Going The Distance
Review by Lisa Giles-Keddie
LONG-distance relationships can be hard at the best of times, but when you don’t intend for the inevitable ‘falling in love’ process to happen, they can be a feat of military precision and planning to keep the fire burning.
Romcoms have seen their fair share of long-distance amour, from Casablanca to Sleepless in Seattle, but what each one needs to sustain viewing interest is a believable couple right from the word go.
Drew Barrymore and Justin Long, as fledgling lovers Erin and Garrett, are just that in the gritty and witty new rom-com Going The Distance, which isn’t entirely unexpected considering the stars’ real-life, on-off relationship has sparked as much interest as their on-screen one.

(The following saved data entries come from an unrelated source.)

-- ==== Sys2Proof/Laws/DidWork.lean ====
section
/-! SUPPORT. What each operation of these units can do, one lemma for each: translation, release of items, Batons, Relay groups and the STU. -/

-- one theorem after the other: a thread for each of hundreds of small theorems takes more memory than the check allows
set_option Elab.async false

set_option linter.all false

namespace Sys2Proof.Machine

open Sys2Proof

/-! Translate -/

theorem stuMod_did {W : Nat} {s : State} {u : State} {a2 : Stu → Stu}
    (hW : W &&& 0x20000000 = 0x20000000) (h : Did W s u) : Did W s (stuMod u a2) := by
  unfold stuMod
  exact did_mk h

theorem setReq_did {W : Nat} {s : State} {a1 : Nat} {a2 : PReq → PReq} {u : State}
    (hW : W &&& 0x20000000 = 0x20000000) (h : Did W s u) : Did W s (setReq a1 a2 u) := by
  unfold setReq
  exact stuMod_did (within hW rfl) h

theorem postReq_did {W : Nat} {s : State} {a1 : PReq} {u : State}
    (hW : W &&& 0x52ee000d86e = 0x52ee000d86e) (h : Did W s u) : Did W s (postReq a1 u) := by
  unfold postReq
  refine did_ite h ?_
  extract_lets z1 z2
  clear_value z1
  have hz2 : Did W s z2.2 := memWrite_did (within hW rfl) h
  clear_value z2
  split
  · exact scRaise_did (within hW rfl) (stuMod_did (within hW rfl) hz2)
  · exact scRaise_did (within hW rfl) (bumpObj_did (within hW rfl) (setReq_did (within hW rfl) (stuMod_did (within hW rfl) hz2)))

theorem flushReqs_did {W : Nat} {s : State} {u : State}
    (hW : W &&& 0x52ee000d86e = 0x52ee000d86e) (h : Did W s u) : Did W s (flushReqs u) := by
  unfold flushReqs
  extract_lets z1
  clear_value z1
  refine did_ite h (did_foldl ?_ (stuMod_did (within hW rfl) h))
  intro x2 x3 h4
  exact postReq_did (within hW rfl) h4

theorem requestPage_did {W : Nat} {s : State} {a1 : Nat} {a2 : Nat} {a3 : Nat} {a4 : Nat} {a5 : Bool} {a6 : Bool} {a7 : Nat} {u : State}
    (hW : W &&& 0x52ee000d86e = 0x52ee000d86e) (h : Did W s u) : Did W s (requestPage a1 a2 a3 a4 a5 a6 a7 u) := by
  unfold requestPage
  exact did_ite h (flushReqs_did (within hW rfl) (stuMod_did (within hW rfl) h))

/-! Release -/

theorem addSums_did {W : Nat} {s : State} {a1 : Item} {u : State}
    (hW : W &&& 0x4000000 = 0x4000000) (h : Did W s u) : Did W s (addSums a1 u) := by
  unfold addSums
  refine did_foldl ?_ h
  intro x1 x2 h3
  exact slotPut_did (within hW rfl) h3

theorem markReleased_did {W : Nat} {s : State} {a1 : Nat} {a2 : Nat} {a3 : W32} {u : State}
    (hW : W &&& 0x80000 = 0x80000) (h : Did W s u) : Did W s (markReleased a1 a2 a3 u) := by
  unfold markReleased
  extract_lets z1 z2
  clear_value z1
  clear_value z2
  exact queuePut_did (within hW rfl) h

/-! BatonUnit -/

theorem ctxEvent_did {W : Nat} {s : State} {a1 : Nat} {a2 : Nat} {a3 : Nat} {a4 : W32} {u : State}
    (hW : W &&& 0x10000000002 = 0x10000000002) (h : Did W s u) : Did W s (ctxEvent a1 a2 a3 a4 u) := by
  unfold ctxEvent
  exact scRaise_did (within hW rfl) h

/-! Release -/

theorem parkQueue_did {W : Nat} {s : State} {a1 : Nat} {a2 : Nat} {a3 : Nat} {a4 : W32} {u : State}
    (hW : W &&& 0x10000080002 = 0x10000080002) (h : Did W s u) : Did W s (parkQueue a1 a2 a3 a4 u) := by
  unfold parkQueue
  extract_lets z1
  clear_value z1
  exact ctxEvent_did (within hW rfl) (did_ite (queuePut_did (within hW rfl) h) h)

theorem dropFast_did {W : Nat} {s : State} {a1 : Nat} {u : State}
    (hW : W &&& 0x10000000002 = 0x10000000002) (h : Did W s u) : Did W s (dropFast a1 u) := by
  unfold dropFast
  refine did_ite (did_mk h) ?_
  split
  · rename_i e1 e2 e3 e4
    refine did_mk ?_
    have k5 : Did W s e3 := Did.of_eq (congrArg (fun x : (_ × _) => x.2) e4) (drawFree_did (within hW rfl) h)
    exact k5

theorem freeCore_did {W : Nat} {s : State} {a1 : Nat} {u : State}
    (hW : W &&& 0x10000004002 = 0x10000004002) (h : Did W s u) : Did W s (freeCore a1 u) := by
  unfold freeCore
  extract_lets z1 z2 z3 z4
  clear_value z1
  clear_value z2
  have hz3 : Did W s z3 := by
    refine did_foldl ?_ h
    intro x5 x6 h7
    exact srcPut_did (within hW rfl) h7
  clear_value z3
  have hz4 : Did W s z4 := did_ite hz3 (dropFast_did (within hW rfl) hz3)
  clear_value z4
  exact tcPut_did (within hW rfl) hz4

/-! Translate -/

theorem retireReqs_did {W : Nat} {s : State} {u : State}
    (hW : W &&& 0x20000000 = 0x20000000) (h : Did W s u) : Did W s (retireReqs u) := by
  unfold retireReqs
  exact stuMod_did (within hW rfl) h

/-! Release -/

theorem markCompleted_did {W : Nat} {s : State} {a1 : Nat} {a2 : Nat} {a3 : W32} {u : State}
    (hW : W &&& 0x80000 = 0x80000) (h : Did W s u) : Did W s (markCompleted a1 a2 a3 u) := by
  unfold markCompleted
  extract_lets z1 z2
  clear_value z1
  clear_value z2
  exact queuePut_did (within hW rfl) h

theorem countMiss_did {W : Nat} {s : State} {a1 : Item} {u : State}
    (hW : W &&& 0x40802 = 0x40802) (h : Did W s u) : Did W s (countMiss a1 u) := by
  unfold countMiss
  extract_lets z1 z2
  have hz1 : Did W s z1 := did_ite (bumpObj_did (within hW rfl) h) h
  clear_value z1
  clear_value z2
  exact ctxPut_did (within hW rfl) hz1

/-! BatonUnit -/

theorem wakeCore_did {W : Nat} {s : State} {a1 : Nat} {a2 : W32} {a3 : Nat} {u : State}
    (hW : W &&& 0x4000 = 0x4000) (h : Did W s u) : Did W s (wakeCore a1 a2 a3 u) := by
  unfold wakeCore
  extract_lets z1
  clear_value z1
  split
  · exact did_ite (retire_did (within hW rfl) (tcPut_did (within hW rfl) h)) h
  · exact h

theorem batonStore_did {W : Nat} {s : State} {a1 : Nat} {a2 : W32} {a3 : Bool} {u : State}
    (hW : W &&& 0x10001004002 = 0x10001004002) (h : Did W s u) : Did W s (batonStore a1 a2 a3 u) := by
  unfold batonStore
  extract_lets z1 z2 z3 z4
  clear_value z1
  have hz2 : Did W s z2 := batonPut_did (within hW rfl) h
  clear_value z2
  clear_value z3
  have hz4 : Did W s z4 := did_ite (scRaise_did (within hW rfl) hz2) hz2
  clear_value z4
  refine did_foldl ?_ hz4
  intro x5 x6 h7
  exact wakeCore_did (within hW rfl) h7

theorem batonOp_did {W : Nat} {s : State} {a1 : Nat} {a2 : W32} {u : State}
    (hW : W &&& 0x10001004002 = 0x10001004002) (h : Did W s u) : Did W s (batonOp a1 a2 u) := by
  unfold batonOp
  exact did_ite (batonStore_did (within hW rfl) h) h

/-! Release -/

theorem doPost_did {W : Nat} {s : State} {a1 : Item} {a2 : Nat} {a3 : Nat} {u : State}
    (hW : W &&& 0x10001004002 = 0x10001004002) (h : Did W s u) : Did W s (doPost a1 a2 a3 u) := by
  unfold doPost
  extract_lets z1
  clear_value z1
  exact did_ite (batonOp_did (within hW rfl) h) h

theorem complete_did {W : Nat} {s : State} {a1 : Nat} {a2 : Nat} {u : State}
    (hW : W &&& 0x52ee50cd86e = 0x52ee50cd86e) (h : Did W s u) : Did W s (complete a1 a2 u) := by
  unfold complete
  split
  · exact h
  · extract_lets z6 z7 z8 z9 z10 z11 z12 z13 z14 z15 z16 z17 z18
    clear_value z6
    clear_value z7
    clear_value z8
    have hz9 : Did W s z9 := addSums_did (within hW rfl) (did_ite (markReleased_did (within hW rfl) h) h)
    clear_value z9
    have hz10 : Did W s z10.2 := memWrite_did (within hW rfl) hz9
    clear_value z10
    have hz11 : Did W s z11 := did_ite (parkQueue_did (within hW rfl) hz10) hz10
    clear_value z11
    have hz12 : Did W s z12 := by
      refine did_foldl ?_ hz11
      intro x19 x20 h21
      exact freeCore_did (within hW rfl) h21
    clear_value z12
    have hz13 : Did W s z13 := did_mk hz12
    clear_value z13
    have hz14 : Did W s z14 := retireReqs_did (within hW rfl) (markCompleted_did (within hW rfl) hz13)
    clear_value z14
    have hz15 : Did W s z15 := did_ite (countMiss_did (within hW rfl) hz14) hz14
    clear_value z15
    have hz16 : Did W s z16 := doPost_did (within hW rfl) (doPost_did (within hW rfl) hz15)
    clear_value z16
    have hz17 : Did W s z17 := did_ite (ctxEvent_did (within hW rfl) hz16) hz16
    clear_value z17
    have hz18 : Did W s z18 := did_ite (ctxEvent_did (within hW rfl) hz17) hz17
    clear_value z18
    exact did_ite (ctxEvent_did (within hW rfl) hz18) hz18

/-! Groups -/

theorem spreadAbort_did {W : Nat} {s : State} {a1 : Nat} {a2 : Group} {u : State}
    (hW : W &&& 0x400000004 = 0x400000004) (h : Did W s u) : Did W s (spreadAbort a1 a2 u) := by
  unfold spreadAbort
  refine did_ite h (did_foldl ?_ h)
  intro x1 x2 h3
  exact sendOn_did (within hW rfl) h3

theorem dropOp_did {W : Nat} {s : State} {a1 : Nat} {a2 : Nat} {u : State}
    (hW : W &&& 0x4000 = 0x4000) (h : Did W s u) : Did W s (dropOp a1 a2 u) := by
  unfold dropOp
  exact tcMod_did (within hW rfl) h

/-! BatonUnit -/

theorem stopItem_did {W : Nat} {s : State} {a1 : Nat} {a2 : Nat} {u : State}
    (hW : W &&& 0xc000 = 0xc000) (h : Did W s u) : Did W s (stopItem a1 a2 u) := by
  unfold stopItem
  split
  · exact h
  · extract_lets z6
    have hz6 : Did W s z6 := itemPut_did (within hW rfl) h
    clear_value z6
    refine did_foldl ?_ hz6
    intro x7 x8 h9
    exact tcMod_did (within hW rfl) h9

/-! Groups -/

theorem endRounds_did {W : Nat} {s : State} {a1 : Nat} {a2 : Nat} {u : State}
    (hW : W &&& 0x200c000 = 0x200c000) (h : Did W s u) : Did W s (endRounds a1 a2 u) := by
  unfold endRounds
  extract_lets z1 z2 z3 z4 z5
  clear_value z1
  clear_value z2
  clear_value z3
  have hz4 : Did W s z4 := groupPut_did (within hW rfl) h
  clear_value z4
  have hz5 : Did W s z5 := by
    refine did_foldl ?_ hz4
    intro x6 x7 h8
    exact dropOp_did (within hW rfl) h8
  clear_value z5
  refine did_foldl ?_ hz5
  intro x9 x10 h11
  exact stopItem_did (within hW rfl) h11

theorem relayAbort_did {W : Nat} {s : State} {a1 : Nat} {a2 : Nat} {u : State}
    (hW : W &&& 0x40200c004 = 0x40200c004) (h : Did W s u) : Did W s (relayAbort a1 a2 u) := by
  unfold relayAbort
  extract_lets z1
  clear_value z1
  exact did_ite h (spreadAbort_did (within hW rfl) (endRounds_did (within hW rfl) h))

theorem abortOf_did {W : Nat} {s : State} {a1 : Nat} {a2 : Nat} {u : State}
    (hW : W &&& 0x40200c004 = 0x40200c004) (h : Did W s u) : Did W s (abortOf a1 a2 u) := by
  unfold abortOf
  refine did_foldl ?_ h
  intro x1 x2 h3
  exact did_ite (relayAbort_did (within hW rfl) h3) h3

theorem endItem_did {W : Nat} {s : State} {a1 : Nat} {a2 : Nat} {a3 : Nat} {u : State}
    (hW : W &&& 0x40200c004 = 0x40200c004) (h : Did W s u) : Did W s (endItem a1 a2 a3 u) := by
  unfold endItem
  exact abortOf_did (within hW rfl) (stopItem_did (within hW rfl) h)

/-! Stu -/

theorem transFault_did {W : Nat} {s : State} {a1 : Nat} {a2 : Nat} {u : State}
    (hW : W &&& 0x40200c004 = 0x40200c004) (h : Did W s u) : Did W s (transFault a1 a2 u) := by
  unfold transFault
  split
  · exact h
  · exact endItem_did (within hW rfl) (itemPut_did (within hW rfl) h)

theorem invalidItem_did {W : Nat} {s : State} {a1 : Nat} {a2 : Nat} {a3 : Nat} {u : State}
    (hW : W &&& 0x52ee70cd86e = 0x52ee70cd86e) (h : Did W s u) : Did W s (invalidItem a1 a2 a3 u) := by
  unfold invalidItem
  split
  · exact h
  · refine did_ite h (did_ite (did_ite (complete_did (within hW rfl) h) h) (did_ite ?_ h))
    split
    · exact transFault_did (within hW rfl) h
    · exact h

Not only are they instantly credible as Erin and Garrett, but they’re also so likeable and endearing that we find ourselves totally rooting for them without question. They both play ‘average, everyday and down-to-earth’ exceptionally well, without succumbing to the gloss and promise of idyllic bliss that other rom-coms rely on.
American Teen documentary maker and director Nanette Burstein seems comfortable directing this, not making life easy for our enamoured pair, and keen to show each character’s annoying traits and faults (but not to nauseating extreme) hence upping their credibility value further.
The result is that some moments of madness are actually cringeworthy to watch, as if Erin and Garrett are two of your closest friends making fools of themselves during the course of attaining true love.
That’s not to say that Going The Distance doesn’t offer a fairly average plot – we know they are going to get together for the long term, the question is how? Nothing new there.
But it does have a couple of interesting variations on certain scenarios, where you believe one thing is bound to happen – ‘as it says here on the rom-com script’, but are pleasantly proven wrong.
The smart laughs are helped by an even smarter and clued-up supporting cast that includes Christina Applegate as Erin’s uptight and neurotic sister Corinne, Charlie Day and Jason Sudeikis as the standard, unlucky-in-love and questionably attractive best pals of Garrett, and Jim Gaffigan as Corinne’s sex-starved, hen-pecked hubby Phil who is greeted with more than he wants of Garrett on their first encounter at his family dining table.
Not that Barrymore and Long couldn’t hold their own in the comedy arena anyway, it just makes for a stronger impact when all factors are firmly in place to deliver the punchlines.
Rom-com darling Barrymore finally gets her dream role of quirky, cutesy and ballsy, all rolled into one character, playing aspiring print reporter Erin, ironically making the shrinking world of journalism seem even more desirable to venture into.
The actress veers into type at times, as we have seen her in Never Been Kissed and 50 First Dates, but just manages to pull Erin clear of many clichés, almost creating a rom-com role reversal in parts, with behaviour normally associated with the male lead.
Similarly, Long refuses to let record label employee Garrett succumb to dopey guy-in-love, with both characters showing a fighting spirit and retaining their independent side.
The majority of big laughs actually come from Applegate, who is the queen of straight-laced gag delivery even in the midst of an apparent run-of-the-mill domestic situation.
She embodies this role completely, despite being disappointingly under-used. In fact, even though Applegate and Barrymore make an excellent sisterhood union on-screen, Applegate is guilty of outshining the lead in the majority of scenes they share.
Rom-coms, like relationships, are all about chemistry: If it isn’t there from the start, it isn’t going to be there at the end. Couple this chemistry with believable characters and modern-day woes that all can relate to, and you have a successful date movie that apeals to both sexes.
Hence, it is the likes of Going The Distance and others such as (500) Days of Summer that are opening up the genre to a wider audience and that’s not a bad thing considering the rom-com’s potential comedy spectrum.
Going The Distance comes highly recommended.